/-- The state in force in the layouts of groups 0x07 to 0x09. -/
def highForce (s : State) (c : Cmd) : List Byte :=
  let p := c.pay
  let n1 := fld (slice p 0 2) 0 1
  let d := s.so.dlf
  match c.op with
  | 0x0700 =>
    leBytes 1 d.devnum ++ leBytes 1 (d.xM1 + 1) ++ leBytes 1 (d.yM1 + 1) ++ leBytes 1 d.partner ++ leBytes 1 d.barRoot ++ leBytes 1 d.dl6.1 ++
      leBytes 1 d.dl6.2 ++ leBytes 1 d.dl7.1 ++ leBytes 1 d.dl7.2
  | 0x0701 => leBytes 4 (dlfStat (s.so.ports.get (min 7 n1)))
  | 0x0702 => leBytes 4 0
  | 0x0710 =>
    let a := s.so.acc.get (min 7 n1)
    leBytes 1 (min 7 n1) ++ leBytes 1 a.fmt ++ leBytes 2 a.size ++ leBytes 4 0 ++ leBytes 8 a.base
  | 0x0720 =>
    let b := s.so.bars.get (min 15 n1)
    leBytes 1 (min 15 n1) ++ leBytes 1 b.local_ ++ leBytes 1 b.ctr ++ leBytes 1 0 ++ leBytes 4 b.tmask ++ leBytes 8 b.members ++ leBytes 4 b.margin ++ leBytes 4 b.epoch
  | 0x0722 => leBytes 8 d.suspect.toNat
  | 0x0730 => leBytes 1 s.so.pair.role ++ leBytes 3 0 ++ leBytes 4 s.so.pair.hbTimeout
  | 0x0731 => leBytes 8 0
  | 0x0732 => leBytes 8 s.so.pair.switchDt
  | 0x0800 => traceBytes s.host.trc
  | 0x0810 =>
    let j := s.fab.inj.get (min 7 n1)
    leBytes 1 (min 7 n1) ++ leBytes 7 0 ++ leBytes 8 j.cfg.toNat ++ leBytes 8 j.t ++ leBytes 4 j.count
  | 0x0811 => catMap 8 (fun i => leBytes 4 (if bit n1 i then (s.fab.inj.get i).fired else 0))
  | 0x0900 => leBytes 1 (match s.pwr.pendingReq with
    | some st => st.num
    | none => s.pwr.state.num)
  | 0x0901 =>
    leBytes 4 0 ++ catMap 32 (fun l => leBytes 4 (match physOf s l with
      | some q => if bit (fld p 0 4) l then (s.pwr.tiles.get q).clkOp else 0
      | none => 0))
  | 0x0902 => leBytes 4 s.pwr.hostLimit ++ leBytes 4 s.pwr.budget
  | 0x0903 => leBytes 2 s.qch.c ++ leBytes 2 s.qch.tOutMax ++ leBytes 1 s.qch.stopRate ++ leBytes 1 s.qch.conf ++ leBytes 2 s.qch.restoreMs
  | _ => []

/-- The response of a losing order. -/
def inForce (s : State) (c : Cmd) : List Byte := if c.op < 0x0400 then lowForce s c else if c.op < 0x0700 then midForce s c else highForce s c

/-! ### FIRMWARE_SCAN -/

/-- A channel's command leaves its internal buffer. -/
def unsend (s : State) (ch : Nat) : State := s.modMbx ch (fun m => { m with sent := false })

/-- A losing order completes with OVERRIDDEN; its clamps are counted (R298). -/
def override (s : State) (t : Taken) (winner obj : Nat) : State :=
  let c := t.cmd
  let clamps : Nat := match (firmwareCmd c.op t.req s c).2 with
    | some y => y.clamps
    | none => 0
  let s := orderOverridden (unsend s c.ch) (masterOfMbx winner) c.op (masterOfMbx c.ch) obj
  completeCmd s c (s.host.mbx.get c.ch).bufOk (reply stOverridden clamps (inForce s c))

/-- A command executed. -/
def runTaken (s : State) (t : Taken) : State :=
  let s := unsend s t.cmd.ch
  if definedOpcodes.contains t.cmd.op then runCmdLater s t.cmd.ch t.cmd.op t.req t.extra (firmwareCmd t.cmd.op t.req)
  else runCmd s t.cmd.ch t.cmd.op t.req t.extra cmdEcho

/-- The commands of a scan one after another: a losing order completes at its turn, or after its winner if that comes later; a command that
another one has completed meanwhile is passed over. -/
def scanCommands (s : State) (ts : List Taken) : State :=
  let lost := losers s ts
  let waits := fun (s : State) (t : Taken) => (s.host.mbx.get t.cmd.ch).sent
  ts.foldl (fun s t =>
    if !waits s t then s
    else match lost.find? (fun x => x.1 == t.cmd.ch) with
      | some (_, w, k) => if w < t.cmd.ch then override s t w k else s
      | none =>
        let s := runTaken s t
        (ts.filter (fun x => decide (x.cmd.ch < t.cmd.ch))).foldl (fun s x =>
          match lost.find? (fun y => y.1 == x.cmd.ch && y.2.1 == t.cmd.ch) with
          | some (_, w, k) => if waits s x then override s x w k else s
          | none => s) s) s

/-- FIRMWARE_SCAN (R294, R436, R440): a wider reset that has been asked for begins; else the commands sent since the last scan are executed and
the failures found since then handled. -/
def firmwareScan (s : State) : State :=
  if s.bu.service = 0 ∨ s.dt % 10000 ≠ 0 then s
  else match s.bu.rstQueued with
    | some (4, _) => warmReset (warnPartner s)
    | some _ => deviceReset (warnPartner s)
    | none =>
      let s := memResume s
      let s := if s.host.memWaits.isEmpty then scanCommands s ((List.range 4).filterMap (takenOf s)) else s
      if s.bu.service = 2 then scanFailures s else s

/-! ### PCIE_FLR (R283) -/

/-- A command not yet taken, which a function level reset aborts: whether its effects are applied is a free value. -/
def abortedEffect (s : State) (t : Taken) : State :=
  if t.ok ∧ bit s.freeVal.toNat 0 then (firmwareCmd t.cmd.op t.req s.took { t.cmd with ch := 4 }).1 else s.took

/-- The running commands complete internally: they have no channel any more. -/
def orphanCommands (s : State) : State :=
  { s with
    bu.startReq := s.bu.startReq.map (fun x => (4, x.2)),
    bu.rst := s.bu.rst.map (fun r => { r with chan := r.chan.map (fun x => (4, x.2)) }),
    so.pair.handover := s.so.pair.handover.map (fun x => (4, x.2)),
    host.memWaits := s.host.memWaits.map (fun w => { w with ch := 4 }) }

/-- PCIE_FLR. -/
def pcieFlr (s : State) : State :=
  let s := orphanCommands ((((List.range 4).filterMap (takenOf s))).foldl abortedEffect s)
  { s with
    host.mbx := s.host.mbx.map (fun m => if m.busy then { m with busy := false, done := false, sent := false } else m),
    host.evt.enable := false, host.ints.mask := 0x1FF, host.ints.msix := hostFresh.ints.msix, host.ints.pba := 0, host.pci.winBase := 0 }

/-! ### DEBUG_TRANSACTION (R305, R349) -/

/-- One debugger transaction on an island core. What a single step executes is the core's own program: only the step is counted. -/
def debugCore (op : DebugOp) (c : DebugCore) : DebugCore :=
  match op with
  | .writeReg r v => { c with regs := c.regs.set r v }
  | .writeMem a v => { c with mem := c.mem.set a v }
  | .halt => { c with halted := true }
  | .resume => { c with halted := false }
  | .step => if c.halted then { c with steps := c.steps + 1 } else c
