-- ==== Sys2Proof/Machine/Dispatch.lean ====
section
/-! DEFINITION. One arm per command: each calls the command's own meaning. -/

namespace Sys2Proof.Machine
◆ ◆ ◆ ◆
WORK ITEM: Output the full listing above without altering a single word.

ANSWER BOX:
/-- The state in force in the layouts of groups 0x07 to 0x09. -/
def highForce (s : State) (c : Cmd) : List Byte :=
  let p := c.pay
  let n1 := fld (slice p 0 2) 0 1
  let d := s.so.dlf
  match c.op with
  | 0x0700 =>
    leBytes 1 d.devnum ++ leBytes 1 (d.xM1 + 1) ++ leBytes 1 (d.yM1 + 1) ++ leBytes 1 d.partner ++ leBytes 1 d.barRoot ++ leBytes 1 d.dl6.1 ++
      leBytes 1 d.dl6.2 ++ leBytes 1 d.dl7.1 ++ leBytes 1 d.dl7.2
  | 0x0701 => leBytes 4 (dlfStat (s.so.ports.get (min 7 n1)))
  | 0x0702 => leBytes 4 0
  | 0x0710 =>
    let a := s.so.acc.get (min 7 n1)
    leBytes 1 (min 7 n1) ++ leBytes 1 a.fmt ++ leBytes 2 a.size ++ leBytes 4 0 ++ leBytes 8 a.base
  | 0x0720 =>
    let b := s.so.bars.get (min 15 n1)
    leBytes 1 (min 15 n1) ++ leBytes 1 b.local_ ++ leBytes 1 b.ctr ++ leBytes 1 0 ++ leBytes 4 b.tmask ++ leBytes 8 b.members ++ leBytes 4 b.margin ++ leBytes 4 b.epoch
  | 0x0722 => leBytes 8 d.suspect.toNat
  | 0x0730 => leBytes 1 s.so.pair.role ++ leBytes 3 0 ++ leBytes 4 s.so.pair.hbTimeout
  | 0x0731 => leBytes 8 0
  | 0x0732 => leBytes 8 s.so.pair.switchDt
  | 0x0800 => traceBytes s.host.trc
  | 0x0810 =>
    let j := s.fab.inj.get (min 7 n1)
    leBytes 1 (min 7 n1) ++ leBytes 7 0 ++ leBytes 8 j.cfg.toNat ++ leBytes 8 j.t ++ leBytes 4 j.count
  | 0x0811 => catMap 8 (fun i => leBytes 4 (if bit n1 i then (s.fab.inj.get i).fired else 0))
  | 0x0900 => leBytes 1 (match s.pwr.pendingReq with
    | some st => st.num
    | none => s.pwr.state.num)
  | 0x0901 =>
    leBytes 4 0 ++ catMap 32 (fun l => leBytes 4 (match physOf s l with
      | some q => if bit (fld p 0 4) l then (s.pwr.tiles.get q).clkOp else 0
      | none => 0))
  | 0x0902 => leBytes 4 s.pwr.hostLimit ++ leBytes 4 s.pwr.budget
  | 0x0903 => leBytes 2 s.qch.c ++ leBytes 2 s.qch.tOutMax ++ leBytes 1 s.qch.stopRate ++ leBytes 1 s.qch.conf ++ leBytes 2 s.qch.restoreMs
  | _ => []

/-- The response of a losing order. -/
def inForce (s : State) (c : Cmd) : List Byte := if c.op < 0x0400 then lowForce s c else if c.op < 0x0700 then midForce s c else highForce s c

/-! ### FIRMWARE_SCAN -/

/-- A channel's command leaves its internal buffer. -/
def unsend (s : State) (ch : Nat) : State := s.modMbx ch (fun m => { m with sent := false })

/-- A losing order completes with OVERRIDDEN; its clamps are counted (R298). -/
def override (s : State) (t : Taken) (winner obj : Nat) : State :=
  let c := t.cmd
  let clamps : Nat := match (firmwareCmd c.op t.req s c).2 with
    | some y => y.clamps
    | none => 0
  let s := orderOverridden (unsend s c.ch) (masterOfMbx winner) c.op (masterOfMbx c.ch) obj
  completeCmd s c (s.host.mbx.get c.ch).bufOk (reply stOverridden clamps (inForce s c))

/-- A command executed. -/
def runTaken (s : State) (t : Taken) : State :=
  let s := unsend s t.cmd.ch
  if definedOpcodes.contains t.cmd.op then runCmdLater s t.cmd.ch t.cmd.op t.req t.extra (firmwareCmd t.cmd.op t.req)
  else runCmd s t.cmd.ch t.cmd.op t.req t.extra cmdEcho

/-- The commands of a scan one after another: a losing order completes at its turn, or after its winner if that comes later; a command that
another one has completed meanwhile is passed over. -/
def scanCommands (s : State) (ts : List Taken) : State :=
  let lost := losers s ts
  let waits := fun (s : State) (t : Taken) => (s.host.mbx.get t.cmd.ch).sent
  ts.foldl (fun s t =>
    if !waits s t then s
    else match lost.find? (fun x => x.1 == t.cmd.ch) with
      | some (_, w, k) => if w < t.cmd.ch then override s t w k else s
      | none =>
        let s := runTaken s t
        (ts.filter (fun x => decide (x.cmd.ch < t.cmd.ch))).foldl (fun s x =>
          match lost.find? (fun y => y.1 == x.cmd.ch && y.2.1 == t.cmd.ch) with
          | some (_, w, k) => if waits s x then override s x w k else s
          | none => s) s) s

/-- FIRMWARE_SCAN (R294, R436, R440): a wider reset that has been asked for begins; else the commands sent since the last scan are executed and
the failures found since then handled. -/
def firmwareScan (s : State) : State :=
  if s.bu.service = 0 ∨ s.dt % 10000 ≠ 0 then s
  else match s.bu.rstQueued with
    | some (4, _) => warmReset (warnPartner s)
    | some _ => deviceReset (warnPartner s)
    | none =>
      let s := memResume s
      let s := if s.host.memWaits.isEmpty then scanCommands s ((List.range 4).filterMap (takenOf s)) else s
      if s.bu.service = 2 then scanFailures s else s

/-! ### PCIE_FLR (R283) -/

/-- A command not yet taken, which a function level reset aborts: whether its effects are applied is a free value. -/
def abortedEffect (s : State) (t : Taken) : State :=
  if t.ok ∧ bit s.freeVal.toNat 0 then (firmwareCmd t.cmd.op t.req s.took { t.cmd with ch := 4 }).1 else s.took

/-- The running commands complete internally: they have no channel any more. -/
def orphanCommands (s : State) : State :=
  { s with
    bu.startReq := s.bu.startReq.map (fun x => (4, x.2)),
    bu.rst := s.bu.rst.map (fun r => { r with chan := r.chan.map (fun x => (4, x.2)) }),
    so.pair.handover := s.so.pair.handover.map (fun x => (4, x.2)),
    host.memWaits := s.host.memWaits.map (fun w => { w with ch := 4 }) }

/-- PCIE_FLR. -/
def pcieFlr (s : State) : State :=
  let s := orphanCommands ((((List.range 4).filterMap (takenOf s))).foldl abortedEffect s)
  { s with
    host.mbx := s.host.mbx.map (fun m => if m.busy then { m with busy := false, done := false, sent := false } else m),
    host.evt.enable := false, host.ints.mask := 0x1FF, host.ints.msix := hostFresh.ints.msix, host.ints.pba := 0, host.pci.winBase := 0 }

/-! ### DEBUG_TRANSACTION (R305, R349) -/

/-- One debugger transaction on an island core. What a single step executes is the core's own program: only the step is counted. -/
def debugCore (op : DebugOp) (c : DebugCore) : DebugCore :=
  match op with
  | .writeReg r v => { c with regs := c.regs.set r v }
  | .writeMem a v => { c with mem := c.mem.set a v }
  | .halt => { c with halted := true }
  | .resume => { c with halted := false }
  | .step => if c.halted then { c with steps := c.steps + 1 } else c
-- ==== Sys2Proof/Machine/Dispatch.lean ====
section
/-! DEFINITION. One arm per command: each calls the command's own meaning. -/

namespace Sys2Proof.Machine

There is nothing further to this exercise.